NOTE: SAS went to a new line when INPUT @
'CHARACTER_STRING' scanned past the end of a line.
NOTE: The data set WORK.TEST has
105 observations and 2 variables.
NOTE: DATA statement used (Total process time):
      real time          
0.75 seconds
      cpu time           
0.02 seconds
Peter_C
Rhodochrosite | Level 12

Have you heard about the OUTPUT  statement?

data_null__
Jade | Level 19

Peter Crawford wrote:

Have you heard about the OUTPUT  statement?

Heard about it but I try not to use it. :smileygrin:  I thought implied output would suffice.

Peter_C
Rhodochrosite | Level 12

Can't use implicit here because there is no natural end-if-line (so the recfm=f approach might split a required value) and the implied OUTPUT occurs at end of step where buffer was getting released.

Of course, the buffer could be retained through data step iteration if INPUT  uses double trailing @ symbols. In that way the implicit output would do, but the step would need something to terminate at "end of buffer" - like the condition in my UNTIL

Peter_C
Rhodochrosite | Level 12

filename mydata url 'http://www.google.com/trends/fetchComponent?q=sas&cid=TIMESERIES_GRAPH_0&export=3&geo=BE&date=today%...' ;

data XXXX;

     infile mydata ;

Length f $3 ;

Do cases =1 to 1000 until( f= ' ' ) ;

          input

               @'"v":' v $8.

               @'"f":"' f $3.  @;

         output ;

End ;

Stop ;

     run;

mathias
Quartz | Level 8

Thanks for your help

Is this code working for you ?

On my side, it just gives an empty dataset with 3 columns (f cases v).

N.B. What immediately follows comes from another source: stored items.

-- ==== Sys2Proof/Proofs/S01Operands.lean ====
section
/-! SUPPORT. O22, O23, O24: places, addresses and merges. -/

namespace Sys2Proof.Machine
open Sys2Proof

/-! ### Places (R1) -/

@[simp] theorem locOfLine_line (l : Loc) : locOfLine l.line = l := by
  obtain ⟨⟨b, hb⟩, ⟨r, hr⟩, ⟨k, hk⟩⟩ := l
  simp only [locOfLine, Loc.line, Loc.mk.injEq, Fin.mk.injEq]
  omega

theorem line_locOfLine {m : Nat} (h : m < 2 ^ 24) : (locOfLine m).line = m := by
  simp only [locOfLine, Loc.line]
  omega

/-- Settles O22: the line index is the mixed-radix number of row, column and bank. -/
theorem lineIndexAndPlace : Obligations.LineIndexAndPlace := by
  refine ⟨⟨rfl, rfl⟩, fun l => ⟨?_, ?_, ?_, l.line_lt, rfl, locOfLine_line l⟩,
    fun m hm => ⟨rfl, rfl, ?_, line_locOfLine hm⟩⟩
  · exact Nat.le_of_lt_succ l.bank.isLt
  · exact Nat.le_of_lt_succ l.row.isLt
  · exact Nat.le_of_lt_succ l.col.isLt
  · exact Nat.mod_eq_of_lt (by omega)

/-! ### The two decodes (R3, R4, R7) -/

@[simp] theorem secondHalf_eq (a : Word32) : secondHalf a = decide (a.toNat / 32 % 2 = 1) := by
  simp [secondHalf, BitVec.getLsbD, Nat.testBit_eq_decide_div_mod_eq]

@[simp] theorem decodeAddr_second (mode : Mode) (a : Word32) : (decodeAddr mode a).second = secondHalf a := by
  cases mode <;> rfl

theorem decodeAddr_split_line {a : Word32} (h : a.toNat ≤ 0x7FFFFFFF) :
    (decodeAddr .split a).loc.line = a.toNat / 64 / 2 := line_locOfLine (by omega)

theorem decodeAddr_mirror_line {a : Word32} (h : a.toNat ≤ 0x3FFFFFFF) :
    (decodeAddr .mirror a).loc.line = a.toNat / 64 := line_locOfLine (by omega)

theorem Chan.num_le_one (c : Chan) : c.num ≤ 1 := by cases c <;> decide

theorem Chan.eq_ite_num (c : Chan) : (if c.num = 0 then Chan.a else .b) = c := by cases c <;> rfl

theorem lineAddress_split_toNat {c : Chan} {m : Nat} (h : m < 2 ^ 24) :
    (lineAddress .split c m).toNat = 64 * (2 * m + c.num) := by
  have hc := Chan.num_le_one c
  rw [lineAddress, BitVec.toNat_ofNat]
  omega

theorem lineAddress_mirror_toNat {c : Chan} {m : Nat} (h : m < 2 ^ 24) :
    (lineAddress .mirror c m).toNat = 64 * m := by
  rw [lineAddress, BitVec.toNat_ofNat]
  omega

theorem decodeAddr_split_chan_num (a : Word32) :
    ((decodeAddr .split a).chan.map Chan.num) = some (a.toNat / 64 % 2) := by
  have h : a.toNat / 64 % 2 = 0 ∨ a.toNat / 64 % 2 = 1 := by omega
  rcases h with h | h <;> simp [decodeAddr, h, Chan.num]

/-- The SPLIT decode of the line address that the part reports is the line itself. -/
theorem decodeAddr_lineAddress_split (c : Chan) {m : Nat} (h : m < 2 ^ 24) :
    (decodeAddr .split (lineAddress .split c m)).chan = some c ∧
      (decodeAddr .split (lineAddress .split c m)).loc.line = m := by
  have hc := Chan.num_le_one c
  have hn := lineAddress_split_toNat (c := c) h
  have hq : 64 * (2 * m + c.num) / 64 % 2 = c.num := by omega
  constructor
  · simp only [decodeAddr, hn, hq, Chan.eq_ite_num c]
  · rw [decodeAddr_split_line (by omega), hn]
    omega

theorem decodeAddr_lineAddress_mirror (c : Chan) {m : Nat} (h : m < 2 ^ 24) :
    (decodeAddr .mirror (lineAddress .mirror c m)).loc.line = m := by
  have hn := lineAddress_mirror_toNat (c := c) h
  rw [decodeAddr_mirror_line (by omega), hn]
  omega

/-- Every address that the SPLIT decode takes to a line lies in the 64 bytes from its line address. -/
theorem lineAddress_split_of_decode {a : Word32} {c : Chan} {m : Nat} (hm : m < 2 ^ 24)
    (ha : a.toNat ≤ 0x7FFFFFFF) (hc : (decodeAddr .split a).chan = some c)
    (hl : (decodeAddr .split a).loc.line = m) :
    (lineAddress .split c m).toNat = a.toNat / 64 * 64 := by
  have hn := decodeAddr_split_chan_num a
  rw [hc, Option.map_some, Option.some_inj] at hn
  rw [decodeAddr_split_line ha] at hl
  rw [lineAddress_split_toNat hm]
  omega

theorem lineAddress_mirror_of_decode {a : Word32} {c : Chan} {m : Nat} (hm : m < 2 ^ 24)
    (ha : a.toNat ≤ 0x3FFFFFFF) (hl : (decodeAddr .mirror a).loc.line = m) :
    (lineAddress .mirror c m).toNat = a.toNat / 64 * 64 := by
  rw [decodeAddr_mirror_line ha] at hl
  rw [lineAddress_mirror_toNat hm]
  omega

/-- Settles O23. -/
theorem addressDecode : Obligations.AddressDecode := by
  intro a
  refine ⟨fun h => ⟨rfl, decodeAddr_split_line h⟩, fun h => ⟨rfl, decodeAddr_mirror_line h⟩, ?_, ?_, ?_, ?_⟩
  · simp
  · simp [aligned]
  · simp [inRange]
  · intro c m hm
    obtain ⟨hchan, hline⟩ := decodeAddr_lineAddress_split c hm
    exact ⟨hchan, hline, decodeAddr_lineAddress_mirror c hm, lineAddress_split_of_decode hm,
      lineAddress_mirror_of_decode hm⟩

/-! ### Merges (R13, R15) -/

/-- The mask selects byte `j`: absent, or with flag `j` set (R13). -/
theorem mask_selects_iff (mask : Option (BitVec 64)) (j : Nat) :
    (mask.map fun m => m.getLsbD j).getD true = true ↔
      mask = none ∨ ∃ m, mask = some m ∧ m.getLsbD j = true := by
  cases mask <;> simp

theorem fullWrite_line_some_iff (mask : BitVec 64) :
    fullWrite .line (some mask) = true ↔ ∀ k, k < 64 → mask.getLsbD k = true := by
  simp only [fullWrite, beq_iff_eq]
  constructor
  · rintro rfl k hk
    rw [BitVec.getLsbD_allOnes, decide_eq_true hk]
  · intro h
    refine BitVec.eq_of_getLsbD_eq fun k hk => ?_
    rw [h k hk, BitVec.getLsbD_allOnes, decide_eq_true hk]

theorem fullWrite_line_none : fullWrite .line none = true := rfl

theorem fullWrite_half (mask : Option (BitVec 64)) : fullWrite .half mask = false := by
  cases mask <;> rfl

theorem mergeLine_get (sz : Size) (second : Bool) (mask : Option (BitVec 64)) (data base : Bytes 64) {k : Nat}
    (hk : k < 64) :
    (mergeLine sz second mask data base)[k] = (selectedByte sz second mask data ⟨k, hk⟩).getD base[k] := by
  simp [mergeLine]

theorem selectedByte_line (second : Bool) (mask : Option (BitVec 64)) (data : Bytes 64) (k : Fin 64) :
    selectedByte .line second mask data k =
      if mask = none ∨ (∃ m, mask = some m ∧ m.getLsbD k.val = true) then some data[k] else none := by
  simp only [selectedByte, mask_selects_iff]

/-- A byte of the half that a HALF write names. -/
theorem selectedByte_half_inside {second : Bool} {k j : Nat} (hk : k < 64) (hs : second = decide (32 ≤ k))
    (hj : k % 32 = j) (mask : Option (BitVec 64)) (data : Bytes 64) :
    selectedByte .half second mask data ⟨k, hk⟩ =
      if mask = none ∨ (∃ m, mask = some m ∧ m.getLsbD j = true) then some (data[j]'(by omega)) else none := by
  subst hj
  simp only [selectedByte, hs, beq_self_eq_true, if_true, mask_selects_iff]
  rfl

/-- A byte of the other half. -/
theorem selectedByte_half_outside {second : Bool} {k : Nat} (hk : k < 64) (hs : second ≠ decide (32 ≤ k))
    (mask : Option (BitVec 64)) (data : Bytes 64) : selectedByte .half second mask data ⟨k, hk⟩ = none := by
  simp [selectedByte, hs]

theorem ite_some_getD {α : Type} (p : Prop) [Decidable p] (x y : α) :
    (if p then some x else none).getD y = if p then x else y := by
  split <;> rfl

theorem mergeLine_half_inside {second : Bool} {k j : Nat} (hk : k < 64) (hs : second = decide (32 ≤ k))
    (hj : k % 32 = j) (mask : Option (BitVec 64)) (data base : Bytes 64) :
    (mergeLine .half second mask data base)[k] =
      if mask = none ∨ (∃ m, mask = some m ∧ m.getLsbD j = true) then data[j]'(by omega) else base[k] := by
  rw [mergeLine_get, selectedByte_half_inside hk hs hj, ite_some_getD]

theorem mergeLine_half_outside {second : Bool} {k : Nat} (hk : k < 64) (hs : second ≠ decide (32 ≤ k))
    (mask : Option (BitVec 64)) (data base : Bytes 64) :
    (mergeLine .half second mask data base)[k] = base[k] := by
  rw [mergeLine_get, selectedByte_half_outside hk hs, Option.getD_none]

/-- Settles O24. -/
theorem partialWriteMerges : Obligations.PartialWriteMerges := by
  refine ⟨fun mask => ⟨fullWrite_line_none, fullWrite_line_some_iff mask⟩, fullWrite_half, ?_, ?_, ?_⟩
  · intro second mask data base k
    rw [Fin.getElem_fin, mergeLine_get, selectedByte_line, ite_some_getD]
    rfl
  · intro mask data base k
    have hk := k.isLt
    exact ⟨mergeLine_half_inside (by omega) (by simp [hk]) (by omega) mask data base,
      mergeLine_half_outside (by omega) (by simp) mask data base,
      mergeLine_half_inside (by omega) (by simp) (by omega) mask data base,
      mergeLine_half_outside (by omega) (by simp [hk]) mask data base⟩
  · intro sz second mask data r
    cases r <;> rfl

end Sys2Proof.Machine
end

filename mydata url 'http://www.google.com/trends/fetchComponent?q=sas&cid=TIMESERIES_GRAPH_0&export=3&geo=BE&date=today%...

data XXXX;

  infile mydata;

  Length f $3;

  Do cases =1 to 1000 until( f= ' ' );

  input

  @'"v":' v $8.

  @'"f":"' f $3.  @;

  output;

  End;

  Stop;

run;

Peter_C
Rhodochrosite | Level 12

I was trying an hour ago and it produced 105 obs. However just after, the server stopped providing the data.

Maybe it will come back

mathias
Quartz | Level 8

I played with the filename and it seems to work now, I need to use a local copy of the text.

Thank you very much !

mathias
Quartz | Level 8

Is it possible to test if the filename was incorrectly fetched ?

like if the text contains <!DOCTYPE html>, just don't use it

filename mydata url 'http://www.google.com/trends/fetchComponent?q=tekenbeet&cid=TIMESERIES_GRAPH_0&export=3&geo=BE&date=...

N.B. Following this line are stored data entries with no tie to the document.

/-- The entry of a completed READ in SPLIT mode, its WRITEBACK and its answer (R10, R12, R28, R30). -/
theorem Noted.completes_read (hN : Noted r N c b l x) {g : Tag} {e e' : Entry} {z : Size} {a : Word32}
    (hl : l ∈ (r.ch c).ctl.queue) (ho : l.owner = .host g) (he : r.host g = some e) (hrec : l.recovery = false)
    (hr : r.table.restarting = false) (hm : r.mir.mode = .split) (hok : r.mir.ok) (ht : r.tagsOk = true)
    (hk : l.kind = .read) (hq : e.req = .rd z a) :
    let u := (N.finishReading c l x).closeAccess (.host g) c b
    let q := (r.ch c).ctl.queue
    u.host g = some e' →
    e'.status = some x.readStatus ∧ e'.data = e.readData? x ∧ e'.served = some c ∧
      (u.ch c).ctl.queue =
        (match (generalizing := false) x with
         | .flawed d =>
           if r.conf.writeback = true then
             insertLeg
               { owner := .host g, no := e.legsMade, age := e.age, kind := .write .writeback, size := .line,
                 loc := l.loc, state := .waiting, store := .line d, recovery := false }
               (eraseLeg l.id q)
           else eraseLeg l.id q
         | _ => eraseLeg l.id q) ∧
      (¬((∃ d, x = .flawed d) ∧ r.conf.writeback = true) →
        (∀ w ∈ q, w.owner = .host g → w.id = l.id) →
        (∀ w ∈ (r.ch c.other).ctl.queue, w.owner ≠ .host g) →
        e'.state = .answered ∧
        u.table.answers =
          r.table.answers ++
            [.answer { kind := 1, tag := g, status := x.readStatus,
                       extra := .read (some c) (e.readData? x) }]) := by
  intro u q hu
  have hr' := hN.restarting.trans hr
  have hmode : N.mir.mode = .split := by rw [hN.mir, (Mirror.frame_countedFor _ _ _).1, hm]
  have hhealth : N.mir.health c = .inService := by
    rw [hN.mir, (Mirror.frame_countedFor _ _ _).2.1]
    obtain ⟨hA, hB, -⟩ := hok.1 hm
    cases c
    · exact hA
    · exact hB
  obtain ⟨hactive, hmemory⟩ := State.active_of_leg ht hl ho he
  have fresh : ∀ p, (N.ch c).pwr.pendingPower = some p → p.tag ≠ g := by
    rw [hN.pending]
    refine State.pending_ne ht (fun e₂ he₂ _ => ?_) c
    cases he.symm.trans he₂
    simp [hq, reqCode]
  have hF : N.finishReading c l x = (N.recordRead g c x.readStatus x).addWriteback g c l.loc x := by
    rw [State.finishReading_read hr' ho hk, State.finishRead_split hmode hrec]
  by_cases hw : (∃ d, x = .flawed d) ∧ r.conf.writeback = true
  · obtain ⟨⟨d, rfl⟩, hconf⟩ := hw
    have hF' := hF.trans (State.addWriteback_flawed (State.host_recordRead (hN.host ho he) c (.flawed d))
      (c := c) ((congrArg Settings.writeback hN.conf).trans hconf) hhealth l.loc d)
    obtain ⟨hhost, hqueue⟩ := readCompletes_writeback (b := b) (x := .flawed d) hr' (hN.host ho he)
      (l := ((_ : Entry).afterRead c (.flawed d)).nextLeg g (.write .writeback) .line l.loc .waiting (.line d) false)
      rfl fresh
    rw [← hF'] at hhost hqueue
    obtain rfl := Option.some.inj (hu.symm.trans hhost)
    refine ⟨rfl, rfl, rfl, ?_, fun h => absurd ⟨⟨d, rfl⟩, hconf⟩ h⟩
    rw [hqueue, hN.queue_self]
    simp only [hconf, if_true]
    rfl
  · have hF' := hF.trans (State.addWriteback_none (s := N.recordRead g c x.readStatus x)
      (fun h => hw ⟨h.1, (congrArg Settings.writeback hN.conf).symm.trans h.2⟩) g c l.loc)
    obtain ⟨⟨y, hhost⟩, hqueue, hdone⟩ := readCompletes_plain (c := c) (b := b) (x := x) hr' (hN.host ho he)
    rw [← hF'] at hhost hqueue hdone
    have he' := Option.some.inj (hu.symm.trans hhost)
    refine ⟨by rw [he']; rfl, by rw [he']; rfl, by rw [he']; rfl, ?_, fun _ hown hother => ?_⟩
    · rw [hqueue, hN.queue_self]
      cases x with
      | flawed d => exact (if_neg fun h => hw ⟨⟨d, rfl⟩, h⟩).symm
      | unset | intact | broken | poisoned => rfl
    · obtain ⟨hstate, hanswers⟩ := hdone hmemory hactive (by simp) (hN.noLegs hown hother)
      rw [Option.some.inj (hu.symm.trans hstate)]
      have kind : reqCode e.req = 1 := by rw [hq]; rfl
      refine ⟨rfl, ?_⟩
      rw [hanswers, hN.answers,
        afterRead_extra (e := { e with done := e.done ++ [{ l with state := .done }] }) hq c x]
      simp only [kind]
      rfl

/-- The entry of a completed FETCH in SPLIT mode and its WRITE legs (R15, R135). -/
theorem Noted.completes_fetch (hN : Noted r N c b l x) {g : Tag} {e e' : Entry} {z : Size}
    {fm : Option (BitVec 64)} {a : Word32} {data : Bytes 64} (hl : l ∈ (r.ch c).ctl.queue)
    (ho : l.owner = .host g) (he : r.host g = some e) (hrec : l.recovery = false)
    (hr : r.table.restarting = false) (hm : r.mir.mode = .split) (ht : r.tagsOk = true) (hk : l.kind = .fetch)
    (hq : e.req = .wr z fm a data)
    (hw : ∃ d, ∃ w ∈ (r.ch d).ctl.queue, w.isBlockedWrite (.host g) .host = true ∧ w.id ≠ l.id) :
    let u := (N.finishReading c l x).closeAccess (.host g) c b
    u.host g = some e' →
    e'.state = .active ∧ u.table.answers = r.table.answers ∧ e'.status = some x.fetchStatus ∧
      ∀ d, (u.ch d).ctl.queue =
        (N.ch d).ctl.queue.map (Leg.unblocked (.host g) .host
          (mergeStore z ((e.decoded.map (·.second)).getD false) fm data x)) := by
  intro u hu
  have hr' := hN.restarting.trans hr
  have hmode : N.mir.mode = .split := by rw [hN.mir, (Mirror.frame_countedFor _ _ _).1, hm]
  have more : ∃ d, ∃ w ∈ (N.ch d).ctl.queue, w.owner = .host g := by
    obtain ⟨d, w, hmem, hblocked, hne⟩ := hw
    simp only [Leg.isBlockedWrite, Bool.and_eq_true, beq_iff_eq] at hblocked
    obtain ⟨⟨howner, -⟩, -⟩ := hblocked
    exact hN.hasLeg ⟨d, w, hmem, howner, hne⟩
  have hF : N.finishReading c l x = N.settleFetch g x.fetchStatus x := by
    rw [State.finishReading_fetch hr' ho hk, State.finishFetch_split hmode hrec]
  obtain ⟨hhost, hanswers, hqueue⟩ := fetchCompletes (c := c) (b := b) (x := x) hr' (hN.host ho he) more
  rw [← hF] at hhost hanswers hqueue
  obtain rfl := Option.some.inj (hu.symm.trans hhost)
  refine ⟨(State.active_of_leg ht hl ho he).1, hanswers.trans hN.answers, rfl, fun d => (hqueue d).trans ?_⟩
  simp only [Entry.mergeStore, hq]

/-- The entry of a READ or FETCH that completes while a RESTART drains (R39). -/
theorem Noted.completes_draining (hN : Noted r N c b l x) {g : Tag} {e : Entry} (ho : l.owner = .host g)
    (he : r.host g = some e) (hr : r.table.restarting = true) :
    let u := (N.finishReading c l x).closeAccess (.host g) c b
    u.mem = r.mem ∧ u.mir = r.mir.countedFor c x ∧ u.notices = r.noticesFor c l.loc x ∧
      u.table.answers = r.table.answers ∧ (∀ d, (u.ch d).ctl.queue = (N.ch d).ctl.queue) ∧
      (N.NoLegs (.host g) → u.host g = none) ∧
      ((∃ d, ∃ w ∈ (N.ch d).ctl.queue, w.owner = .host g) →
        u.host g = some { e with done := e.done ++ [{ l with state := .done }] }) := by
  intro u
  have hr' := hN.restarting.trans hr
  have hu : u = N.closeAccess (.host g) c b :=
    congrArg (fun v : State => v.closeAccess (.host g) c b) (State.finishReading_draining hr' c l x)
  obtain ⟨hmir, hnotices⟩ := N.closeAccess_host_sides g c b
  obtain ⟨hanswers, hgone, hmore⟩ := State.closeAccess_draining hr' g c b
  rw [hu]
  exact ⟨(State.mem_closeAccess _ _ _ _).trans hN.mem, hmir.trans hN.mir, hnotices.trans hN.notices,
    hanswers.trans hN.answers, fun d => State.queue_closeAccess _ _ _ _ _, hgone,
    fun h => (hmore h).trans (hN.host ho he)⟩

/-- The internal entry of a copy's access, once its outcome `t` is there: it waits for a leg that is left, and
is released without one (R37, R148, R151). -/
theorem Noted.completes_copy (hN : Noted r N c b l x) {t : State} {n : InternalNo} {e : CopyEntry}
    (ho : l.owner = .internal n) (he : r.internal n = some e) (hs : t.sides = N.sides) (htable : t.table = N.table)
    (hmem : t.mem = N.mem) :
    let u := t.closeAccess (.internal n) c b
    u.mem = r.mem ∧ u.table.answers = r.table.answers ∧ (∀ d, (u.ch d).ctl.queue = (t.ch d).ctl.queue) ∧
      ((∃ d, ∃ w ∈ (t.ch d).ctl.queue, w.owner = .internal n) →
        u.mir = r.mir.countedFor c x ∧ u.notices = r.noticesFor c l.loc x ∧
          u.internal n = some { e with done := e.done ++ [{ l with state := .done }] }) ∧
      (t.NoLegs (.internal n) → u.internal n = none ∧
        ((∀ y, r.mir.rebuild = some y → ∀ p ∈ y.copies, p.1 ≠ n) →
          u.mir = r.mir.countedFor c x ∧ u.notices = r.noticesFor c l.loc x)) := by
  intro u
  obtain ⟨hmir, hnotices, -⟩ := State.sides_fields hs
  have hmir' := hmir.trans hN.mir
  have hnotices' := hnotices.trans hN.notices
  refine ⟨(State.mem_closeAccess _ _ _ _).trans (hmem.trans hN.mem), ?_,
    fun d => State.queue_closeAccess _ _ _ _ _, fun hmore => ?_, fun hn => ⟨?_, fun hc => ?_⟩⟩
  · rw [State.answers_closeAccess_internal, htable, hN.answers]
  · obtain ⟨hu, hun, hkept⟩ := State.closeAccess_internal_more hmore c b
    exact ⟨hu.trans hmir', hun.trans hnotices',
      hkept.trans ((State.internal_of_table htable n).trans (hN.internal ho he))⟩
  · exact (State.closeAccess_internal_gone hn c b).1
  · have hrebuild : t.mir.rebuild = r.mir.rebuild := by rw [hmir', (Mirror.frame_countedFor _ _ _).2.2]
    obtain ⟨hu, hun⟩ := State.closeAccess_internal_leftover hn (by rwa [hrebuild]) c b
    exact ⟨hu.trans hmir', hun.trans hnotices'⟩

end

/-! ### Halves (R5, R10) -/

theorem halfOf_get (second : Bool) (d : Bytes 64) {k : Nat} (hk : k < 32) :
    (halfOf second d)[k]? = d[if second = true then 32 + k else k]? := by
  cases second
  · simp [halfOf, hk, show k < 64 by omega]
  · simp [halfOf, hk, show 32 + k < 64 by omega]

/* if contains <!DOCTYPE html>

then do not copy mydata in gTrends.json

*/

data _null_;

  infile mydata ;

  file '...\gTrends.json';

    input;

    put _infile_;

run;

filename copydata '...\gTrends.json';

data_null__
Jade | Level 19

if find(_infile_,' <!DOCTYPE html>','I') then stop; *perhaps write a message to the log;

art297
Opal | Level 21

While this question has already been marked as having been answered, I have to wonder whether the following comes closer to capturing the data that you are actually wanting to retrieve:

filename mydata3 url 'http://www.google.com/trends/fetchComponent?q=sas&cid=TIMESERIES_GRAPH_0&export=3&geo=BE&date=today%...' ;

data test (drop=chardate);

   infile mydata lrecl=32767;

   format date date9.;

   input @'{"c":[{"v":new Date(' chardate : $10. @',{"v":' v 4. @@;

   date=mdy(input(scan(chardate,2,','),2.)+1,scan(compress(chardate,')'),3,','),

    scan(chardate,1,','));

run;

mathias
Quartz | Level 8

This was indeed what I intended.

But I couldn't ask for the whole solution without searching more by myself Smiley Happy.

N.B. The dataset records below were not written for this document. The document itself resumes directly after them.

/-- The interface pins in effect (R311, R318-R321). -/
structure Iface where
  clkReq : Bool
  clkAck : Bool
  quiesce : Bool
  train : Bool
  deriving DecidableEq, Repr, Inhabited

/-- A wipe of the privet bank (R202): none, waiting for fc, writing zeros, reading back. -/
inductive Wipe
  | none | waiting | zeroing | readback
  deriving DecidableEq, Repr, Inhabited

/-- The block counters of R399. -/
structure BlkCnt where
  claimWaits : W32
  cfpRdErr : W32
  cfpWrErr : W32
  fabStray : W32
  dtRmtWr : W32
  dtRmtRd : W32
  dtRmtRefused : W32
  iwpAccept : W32
  iwpDrop : W32
  iwpErr : W32
  deriving DecidableEq, Repr, Inhabited

/-- The memories descriptors and instructions address: hedge bank h at 2^20 h, leaf store g at
2^19 g, and the privet bank. -/
structure Mems where
  bank : Mem
  leaf : Mem
  privet : Mem
  deriving DecidableEq, Repr, Inhabited

/-- The network's view of one BIST controller (R323): the configuration word written to it, and whether it was
started. -/
structure BistCtl where
  num : Nat
  word : W32
  started : Bool
  deriving DecidableEq, Repr, Inhabited

/-- The fc-domain state. `stop` is a block stop in progress, true for a draining one (R362). `ctl` are the bytes
of control memory that the test network has written since the block last ran, latest first. `left` says that
MGMT_IN of every hedgerow has fallen in the stop in progress (R362). `cycle` counts the
cycles in which an ending status has arisen, and `tie` says that the command being carried out falls in the
latest of them (R238; log 77). -/
structure Eng where
  phase : Phase
  stop : Option Bool
  left : Bool
  privetOn : Bool
  errStatus : W32
  errHr : W32
  cnt : BlkCnt
  hed : Hedger
  jobs : List Job
  pl : Tab Pleacher 96
  hr : Tab Hedgerow 12
  mem : Mems
  dom : Tab Domain 16
  phVal : Phases
  phWrap : BitVec 6
  iwp : Iwp
  iface : Iface
  wipe : Wipe
  zeroize : Bool
  scanReady : Bool
  pvSlots : List Nat
  evts : Nat
  netData : W32
  ctl : List (Nat × Byte)
  bist : List BistCtl
  tie : Bool
  cycle : Nat
  stamp : Nat
  free : Nat
  deriving DecidableEq, Repr, Inhabited

/-- The state of the block. -/
structure State where
  env : Env
  eng : Eng
  pending : List Instr
  deriving DecidableEq, Repr

/-! ### Reset values -/

/-- The reset value of every RW field of the register window (R393, R402, R403). -/
def Regs.reset : Regs where
  genNeg := 0x00000001#32
  errEnable := 0x000007FF#32
  dbBaseLo := 0
  dbBaseHi := 0
  ringTblLo := 0
  ringTblHi := 0
  pollCfg := 0x08010400#32
  sliceCfg := 0x00101000#32
  fabTmo := 0x40404040#32
  memWake := 0x0FA007D0#32
  bistCfg := 0x00000100#32
  bistOppt := 0x035204E2#32
  nodeId := 0
  pd := Vector.replicate 16 ⟨0x00010000#32, 0⟩
  dt := Vector.replicate 32 ⟨0, 0, 0, 0, 0x000C0000#32⟩
  win := Vector.replicate 32 ⟨0, 0, 0⟩
  lend := Vector.replicate 96 0
  hr := Vector.replicate 12 ⟨0, 0, 0x00400010#32, 0, 0, 0, 0, 0, 0, 0⟩

/-- The security set-up and status after kz_por_n (R351). -/
def Sec.reset : Sec := ⟨0, 0, 0, 0, none, false, false, 0⟩

/-- The always-on state after kz_por_n (R358). -/
def AlwaysOn.reset : AlwaysOn := ⟨false, false, 0, 0, false, false, false⟩

/-- SPARE of a hedgerow after kz_por_n: 1 in KPE-H2 and KPE-H4, 0 otherwise (R8). -/
def spareReset (c : Cfg) : BitVec 2 :=
  match c.kind with
  | .h2 | .h4 => 1
  | .h8 | .h12 => 0

/-- Repair state after kz_por_n (R351). -/
def Rep.reset (c : Cfg) : Rep where
  leaf := Vector.replicate 96 ⟨0, [], []⟩
  hr := Vector.replicate 12 ⟨0, [], [], spareReset c, 0⟩
  log := []
  logLost := false
  pvFail := false
  pvLine := 0
  fuse := []

/-- The fabric accepts every class (log 35). -/
def Rdy.reset : Rdy := ⟨Vector.replicate 12 0xF, true, 0xF⟩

And your solution is shorter than what I have so far, Thanks

    data scannedStrings;

        infile data3 lrecl=32760 scanover;

        do cases=1 to 1001 /*until(value='')*/;

            input

                @'new Date(' dateString $11. @;

            input

                @'},{"v":' valueString $4. @;

            output;

            *put '---' cases ' ---' valueString;

        end;

        drop cases;

        stop;

    run;

    data GoogleTrends;

        format date IS8601DA10. ;

        set scannedStrings;

        year=scan(dateString,1,',');

        month=scan(dateString,2,',')+1;

        day=scan(scan(dateString,3,','),1,')');

        date=mdy(month,day,year);

        value=input(scan(valueString,1,','),best5.);

        search="&search";

        diff=date-lag(date);

        keep date value search;

        run;

I still havn't found a solution to google's request limit. I could not run your code twice.

FriedEgg
SAS Employee

Let's combine the two threads you started about using Google Trends:

1. We want to parse the embedded JSON in the javascript executable response.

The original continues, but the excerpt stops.